§ **What to work on**
Once you find the line containing "def bufR (e : Nat) : Bool := bitOf e 16" in the data below, copy it and each following line exactly, up to and including the line containing "def bufRidx (e : Nat) : Nat := fld e 330 20", and nothing else.

--- Data in this exercise ---

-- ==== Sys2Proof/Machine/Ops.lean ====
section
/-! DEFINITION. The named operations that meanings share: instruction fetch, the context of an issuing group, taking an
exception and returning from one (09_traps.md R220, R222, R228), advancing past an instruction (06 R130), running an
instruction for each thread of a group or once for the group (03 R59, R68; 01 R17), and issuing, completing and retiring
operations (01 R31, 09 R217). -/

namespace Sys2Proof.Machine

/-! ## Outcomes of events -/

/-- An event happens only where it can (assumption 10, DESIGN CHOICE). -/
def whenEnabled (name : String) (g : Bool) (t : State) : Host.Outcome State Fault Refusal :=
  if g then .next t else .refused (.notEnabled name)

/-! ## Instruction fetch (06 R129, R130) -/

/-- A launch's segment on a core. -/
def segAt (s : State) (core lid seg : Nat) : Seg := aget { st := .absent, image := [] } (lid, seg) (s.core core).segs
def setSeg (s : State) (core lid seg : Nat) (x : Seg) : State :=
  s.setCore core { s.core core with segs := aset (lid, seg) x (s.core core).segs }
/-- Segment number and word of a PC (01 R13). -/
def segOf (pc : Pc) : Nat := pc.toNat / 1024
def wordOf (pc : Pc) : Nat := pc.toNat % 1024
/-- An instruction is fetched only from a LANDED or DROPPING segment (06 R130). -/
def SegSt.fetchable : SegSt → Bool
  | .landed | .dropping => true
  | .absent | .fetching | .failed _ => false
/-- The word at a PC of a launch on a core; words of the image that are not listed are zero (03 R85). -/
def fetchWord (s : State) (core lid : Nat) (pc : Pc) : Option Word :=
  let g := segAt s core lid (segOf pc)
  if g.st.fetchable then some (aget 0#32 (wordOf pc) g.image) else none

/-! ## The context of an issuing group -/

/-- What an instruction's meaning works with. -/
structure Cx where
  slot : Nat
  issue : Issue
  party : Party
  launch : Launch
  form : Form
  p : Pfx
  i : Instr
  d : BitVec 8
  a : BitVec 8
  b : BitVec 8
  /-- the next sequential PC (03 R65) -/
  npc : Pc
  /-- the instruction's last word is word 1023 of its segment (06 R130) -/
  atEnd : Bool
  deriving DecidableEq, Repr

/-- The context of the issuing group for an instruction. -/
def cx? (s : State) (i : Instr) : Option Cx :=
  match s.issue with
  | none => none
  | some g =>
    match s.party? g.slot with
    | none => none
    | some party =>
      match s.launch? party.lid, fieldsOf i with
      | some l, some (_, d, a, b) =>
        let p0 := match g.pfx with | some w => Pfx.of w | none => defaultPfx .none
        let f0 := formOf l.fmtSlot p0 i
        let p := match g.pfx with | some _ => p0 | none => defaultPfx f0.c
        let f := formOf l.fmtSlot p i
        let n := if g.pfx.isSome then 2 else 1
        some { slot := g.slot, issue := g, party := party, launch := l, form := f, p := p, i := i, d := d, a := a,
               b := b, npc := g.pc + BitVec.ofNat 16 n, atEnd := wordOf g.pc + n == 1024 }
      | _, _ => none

---
--- Data in this exercise ---

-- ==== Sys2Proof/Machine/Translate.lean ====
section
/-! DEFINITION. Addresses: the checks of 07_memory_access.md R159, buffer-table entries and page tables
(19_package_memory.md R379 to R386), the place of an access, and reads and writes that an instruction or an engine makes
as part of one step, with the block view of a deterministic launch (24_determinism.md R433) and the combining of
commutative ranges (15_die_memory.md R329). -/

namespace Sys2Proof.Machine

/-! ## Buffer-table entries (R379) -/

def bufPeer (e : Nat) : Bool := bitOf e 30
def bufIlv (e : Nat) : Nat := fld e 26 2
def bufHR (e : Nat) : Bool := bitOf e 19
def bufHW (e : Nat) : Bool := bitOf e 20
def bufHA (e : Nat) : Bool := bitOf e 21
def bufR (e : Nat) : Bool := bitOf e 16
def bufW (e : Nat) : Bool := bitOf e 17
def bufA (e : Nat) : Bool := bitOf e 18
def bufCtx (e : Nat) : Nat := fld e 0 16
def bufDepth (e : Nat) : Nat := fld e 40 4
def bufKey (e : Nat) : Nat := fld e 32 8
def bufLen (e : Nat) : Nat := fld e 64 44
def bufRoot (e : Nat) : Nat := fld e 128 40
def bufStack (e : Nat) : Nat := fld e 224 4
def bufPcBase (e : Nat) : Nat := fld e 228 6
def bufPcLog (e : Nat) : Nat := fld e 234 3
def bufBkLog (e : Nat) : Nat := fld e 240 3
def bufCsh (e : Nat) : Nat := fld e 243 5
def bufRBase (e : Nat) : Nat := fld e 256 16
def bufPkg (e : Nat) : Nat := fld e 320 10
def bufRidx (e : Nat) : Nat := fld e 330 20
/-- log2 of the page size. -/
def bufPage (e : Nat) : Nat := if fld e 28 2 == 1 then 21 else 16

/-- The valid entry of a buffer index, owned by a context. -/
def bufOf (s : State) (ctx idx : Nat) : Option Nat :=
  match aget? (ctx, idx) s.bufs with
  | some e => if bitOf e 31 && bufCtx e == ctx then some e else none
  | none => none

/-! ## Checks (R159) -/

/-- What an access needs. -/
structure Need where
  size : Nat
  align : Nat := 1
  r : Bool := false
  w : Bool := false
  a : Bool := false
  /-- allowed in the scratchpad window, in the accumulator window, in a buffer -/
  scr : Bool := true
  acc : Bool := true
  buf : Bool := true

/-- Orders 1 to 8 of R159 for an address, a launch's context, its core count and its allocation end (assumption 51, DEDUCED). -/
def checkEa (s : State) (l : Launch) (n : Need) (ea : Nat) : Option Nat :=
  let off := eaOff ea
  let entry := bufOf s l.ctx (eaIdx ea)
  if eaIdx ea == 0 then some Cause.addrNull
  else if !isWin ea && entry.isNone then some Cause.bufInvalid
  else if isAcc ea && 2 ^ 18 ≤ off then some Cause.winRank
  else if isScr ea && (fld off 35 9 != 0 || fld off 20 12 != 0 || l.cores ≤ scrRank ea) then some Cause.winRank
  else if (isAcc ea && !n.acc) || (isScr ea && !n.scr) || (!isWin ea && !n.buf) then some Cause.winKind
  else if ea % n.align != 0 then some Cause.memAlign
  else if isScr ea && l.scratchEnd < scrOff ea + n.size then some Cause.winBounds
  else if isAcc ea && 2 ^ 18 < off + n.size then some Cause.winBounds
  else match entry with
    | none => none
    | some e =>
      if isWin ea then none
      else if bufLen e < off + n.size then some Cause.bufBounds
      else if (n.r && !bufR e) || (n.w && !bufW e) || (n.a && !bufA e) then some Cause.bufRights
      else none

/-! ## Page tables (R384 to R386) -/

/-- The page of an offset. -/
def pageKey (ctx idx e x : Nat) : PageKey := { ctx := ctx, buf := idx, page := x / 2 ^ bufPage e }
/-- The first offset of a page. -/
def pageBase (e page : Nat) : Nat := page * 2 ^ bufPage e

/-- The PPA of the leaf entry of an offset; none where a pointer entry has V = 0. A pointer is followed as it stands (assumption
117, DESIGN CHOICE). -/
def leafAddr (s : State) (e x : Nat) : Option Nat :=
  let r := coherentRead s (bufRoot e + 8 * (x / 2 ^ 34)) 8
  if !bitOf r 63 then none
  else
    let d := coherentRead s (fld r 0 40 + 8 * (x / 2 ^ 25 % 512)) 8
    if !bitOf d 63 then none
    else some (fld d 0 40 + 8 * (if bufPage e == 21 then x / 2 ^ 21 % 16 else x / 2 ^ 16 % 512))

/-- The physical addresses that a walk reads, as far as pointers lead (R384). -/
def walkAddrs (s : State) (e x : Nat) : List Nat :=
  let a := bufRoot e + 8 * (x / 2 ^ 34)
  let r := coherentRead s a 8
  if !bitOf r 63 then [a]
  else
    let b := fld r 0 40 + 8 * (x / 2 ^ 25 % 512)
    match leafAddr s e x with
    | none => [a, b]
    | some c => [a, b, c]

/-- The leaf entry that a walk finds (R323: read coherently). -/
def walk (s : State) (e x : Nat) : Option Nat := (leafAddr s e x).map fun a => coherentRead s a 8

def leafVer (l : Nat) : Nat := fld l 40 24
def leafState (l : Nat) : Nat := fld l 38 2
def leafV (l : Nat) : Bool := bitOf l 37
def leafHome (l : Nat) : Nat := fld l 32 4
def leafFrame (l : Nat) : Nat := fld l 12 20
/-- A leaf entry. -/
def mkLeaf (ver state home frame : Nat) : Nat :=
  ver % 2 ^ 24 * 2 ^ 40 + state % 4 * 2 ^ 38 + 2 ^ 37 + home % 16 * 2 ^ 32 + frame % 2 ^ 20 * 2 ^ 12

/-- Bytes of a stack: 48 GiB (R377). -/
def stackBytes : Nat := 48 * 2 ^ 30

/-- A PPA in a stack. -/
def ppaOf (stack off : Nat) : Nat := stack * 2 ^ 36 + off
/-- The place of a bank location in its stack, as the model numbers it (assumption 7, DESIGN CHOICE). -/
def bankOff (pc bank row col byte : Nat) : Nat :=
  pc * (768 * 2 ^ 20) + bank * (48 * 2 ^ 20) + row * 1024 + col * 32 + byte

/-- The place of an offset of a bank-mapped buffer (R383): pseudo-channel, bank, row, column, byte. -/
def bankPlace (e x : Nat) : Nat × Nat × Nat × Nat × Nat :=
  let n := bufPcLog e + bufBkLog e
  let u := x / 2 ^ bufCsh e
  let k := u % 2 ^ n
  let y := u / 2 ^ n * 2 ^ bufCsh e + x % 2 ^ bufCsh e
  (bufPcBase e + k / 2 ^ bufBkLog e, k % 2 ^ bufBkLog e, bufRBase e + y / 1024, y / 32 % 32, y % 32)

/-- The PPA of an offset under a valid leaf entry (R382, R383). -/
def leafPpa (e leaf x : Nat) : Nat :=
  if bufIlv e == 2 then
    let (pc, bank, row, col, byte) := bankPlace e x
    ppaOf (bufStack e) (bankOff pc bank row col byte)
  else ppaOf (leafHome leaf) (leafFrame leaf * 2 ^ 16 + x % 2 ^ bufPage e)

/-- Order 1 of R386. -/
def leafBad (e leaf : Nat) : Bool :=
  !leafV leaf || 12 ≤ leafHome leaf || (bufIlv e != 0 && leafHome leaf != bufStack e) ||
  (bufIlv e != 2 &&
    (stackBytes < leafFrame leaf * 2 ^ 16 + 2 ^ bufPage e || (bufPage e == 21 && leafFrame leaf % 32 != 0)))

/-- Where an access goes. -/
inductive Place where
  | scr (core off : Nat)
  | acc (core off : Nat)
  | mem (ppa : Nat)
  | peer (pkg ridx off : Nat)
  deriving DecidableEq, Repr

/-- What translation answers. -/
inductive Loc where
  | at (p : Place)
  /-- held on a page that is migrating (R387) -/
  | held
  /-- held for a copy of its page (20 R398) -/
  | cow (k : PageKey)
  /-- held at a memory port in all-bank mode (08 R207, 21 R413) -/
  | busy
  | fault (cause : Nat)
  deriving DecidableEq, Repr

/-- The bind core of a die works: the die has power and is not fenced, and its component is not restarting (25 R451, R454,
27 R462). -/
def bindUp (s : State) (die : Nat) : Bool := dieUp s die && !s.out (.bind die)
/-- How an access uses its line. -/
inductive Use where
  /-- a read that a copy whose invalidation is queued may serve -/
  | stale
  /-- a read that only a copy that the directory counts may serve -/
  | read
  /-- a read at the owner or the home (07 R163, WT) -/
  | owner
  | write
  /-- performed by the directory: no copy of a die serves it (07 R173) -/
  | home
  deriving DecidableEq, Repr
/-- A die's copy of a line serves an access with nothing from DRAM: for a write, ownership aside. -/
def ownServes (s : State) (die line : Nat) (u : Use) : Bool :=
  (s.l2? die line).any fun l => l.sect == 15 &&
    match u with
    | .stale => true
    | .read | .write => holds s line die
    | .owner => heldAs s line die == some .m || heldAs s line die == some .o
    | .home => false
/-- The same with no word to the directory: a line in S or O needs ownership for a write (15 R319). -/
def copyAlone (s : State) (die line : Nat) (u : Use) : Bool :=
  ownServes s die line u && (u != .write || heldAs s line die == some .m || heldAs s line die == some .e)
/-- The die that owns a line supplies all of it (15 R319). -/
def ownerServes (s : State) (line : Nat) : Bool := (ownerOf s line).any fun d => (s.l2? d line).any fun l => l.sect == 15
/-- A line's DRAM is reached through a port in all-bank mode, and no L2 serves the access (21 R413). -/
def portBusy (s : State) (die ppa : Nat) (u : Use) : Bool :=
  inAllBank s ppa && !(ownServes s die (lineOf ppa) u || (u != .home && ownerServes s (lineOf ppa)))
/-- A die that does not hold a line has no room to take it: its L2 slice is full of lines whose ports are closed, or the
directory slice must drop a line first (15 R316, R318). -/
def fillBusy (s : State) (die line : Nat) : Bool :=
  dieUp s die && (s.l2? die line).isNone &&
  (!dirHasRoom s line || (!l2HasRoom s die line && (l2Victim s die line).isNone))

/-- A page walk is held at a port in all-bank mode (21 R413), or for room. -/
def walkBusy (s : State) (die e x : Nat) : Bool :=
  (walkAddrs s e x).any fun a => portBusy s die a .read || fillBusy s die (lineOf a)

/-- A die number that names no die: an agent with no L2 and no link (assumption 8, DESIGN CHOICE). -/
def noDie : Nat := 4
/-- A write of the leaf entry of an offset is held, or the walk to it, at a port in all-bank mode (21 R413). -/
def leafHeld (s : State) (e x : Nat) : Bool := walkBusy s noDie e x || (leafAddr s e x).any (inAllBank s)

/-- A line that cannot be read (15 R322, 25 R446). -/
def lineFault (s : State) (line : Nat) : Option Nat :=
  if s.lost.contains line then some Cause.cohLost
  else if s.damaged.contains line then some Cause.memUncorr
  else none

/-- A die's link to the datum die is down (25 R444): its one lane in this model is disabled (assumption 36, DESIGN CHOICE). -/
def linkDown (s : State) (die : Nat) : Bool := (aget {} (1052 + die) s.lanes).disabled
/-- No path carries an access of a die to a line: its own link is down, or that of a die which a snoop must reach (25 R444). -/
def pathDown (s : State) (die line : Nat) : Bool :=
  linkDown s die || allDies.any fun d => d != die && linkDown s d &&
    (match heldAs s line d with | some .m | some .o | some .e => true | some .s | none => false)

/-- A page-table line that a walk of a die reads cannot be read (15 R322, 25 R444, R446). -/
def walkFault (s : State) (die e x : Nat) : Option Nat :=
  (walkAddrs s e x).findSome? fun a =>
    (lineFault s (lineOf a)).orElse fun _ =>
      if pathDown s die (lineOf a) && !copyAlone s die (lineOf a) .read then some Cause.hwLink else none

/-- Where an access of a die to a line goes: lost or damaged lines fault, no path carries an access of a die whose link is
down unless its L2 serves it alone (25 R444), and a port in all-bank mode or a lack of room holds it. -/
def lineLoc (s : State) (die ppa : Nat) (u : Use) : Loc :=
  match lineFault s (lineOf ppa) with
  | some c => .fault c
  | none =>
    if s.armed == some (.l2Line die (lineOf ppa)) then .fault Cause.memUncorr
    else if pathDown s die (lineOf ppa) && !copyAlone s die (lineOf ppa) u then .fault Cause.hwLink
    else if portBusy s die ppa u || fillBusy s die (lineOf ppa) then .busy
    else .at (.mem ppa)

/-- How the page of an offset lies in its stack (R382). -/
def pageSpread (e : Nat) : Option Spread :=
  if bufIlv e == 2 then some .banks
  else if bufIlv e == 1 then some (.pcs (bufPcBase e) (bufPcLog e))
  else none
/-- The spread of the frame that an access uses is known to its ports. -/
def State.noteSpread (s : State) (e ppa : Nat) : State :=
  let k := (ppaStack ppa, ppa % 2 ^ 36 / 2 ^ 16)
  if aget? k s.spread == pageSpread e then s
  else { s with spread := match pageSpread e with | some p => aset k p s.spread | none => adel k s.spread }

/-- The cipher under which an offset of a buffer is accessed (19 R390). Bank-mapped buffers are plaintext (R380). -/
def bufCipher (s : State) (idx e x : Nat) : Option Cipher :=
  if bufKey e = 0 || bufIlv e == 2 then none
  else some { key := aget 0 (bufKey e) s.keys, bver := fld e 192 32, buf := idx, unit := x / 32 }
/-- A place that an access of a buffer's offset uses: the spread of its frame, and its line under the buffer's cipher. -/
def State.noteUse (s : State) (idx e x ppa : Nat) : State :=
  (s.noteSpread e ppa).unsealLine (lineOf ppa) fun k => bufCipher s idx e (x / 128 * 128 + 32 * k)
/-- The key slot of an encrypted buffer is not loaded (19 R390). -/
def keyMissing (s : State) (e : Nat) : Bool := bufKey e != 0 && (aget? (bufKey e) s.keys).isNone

---

§ **Result**
def bufR (e : Nat) : Bool := bitOf e 16
def bufW (e : Nat) : Bool := bitOf e 17
def bufA (e : Nat) : Bool := bitOf e 18
def bufCtx (e : Nat) : Nat := fld e 0 16
def bufDepth (e : Nat) : Nat := fld e 40 4
def bufKey (e : Nat) : Nat := fld e 32 8
def bufLen (e : Nat) : Nat := fld e 64 44
def bufRoot (e : Nat) : Nat := fld e 128 40
def bufStack (e : Nat) : Nat := fld e 224 4
def bufPcBase (e : Nat) : Nat := fld e 228 6
def bufPcLog (e : Nat) : Nat := fld e 234 3
def bufBkLog (e : Nat) : Nat := fld e 240 3
def bufCsh (e : Nat) : Nat := fld e 243 5
def bufRBase (e : Nat) : Nat := fld e 256 16
def bufPkg (e : Nat) : Nat := fld e 320 10
def bufRidx (e : Nat) : Nat := fld e 330 20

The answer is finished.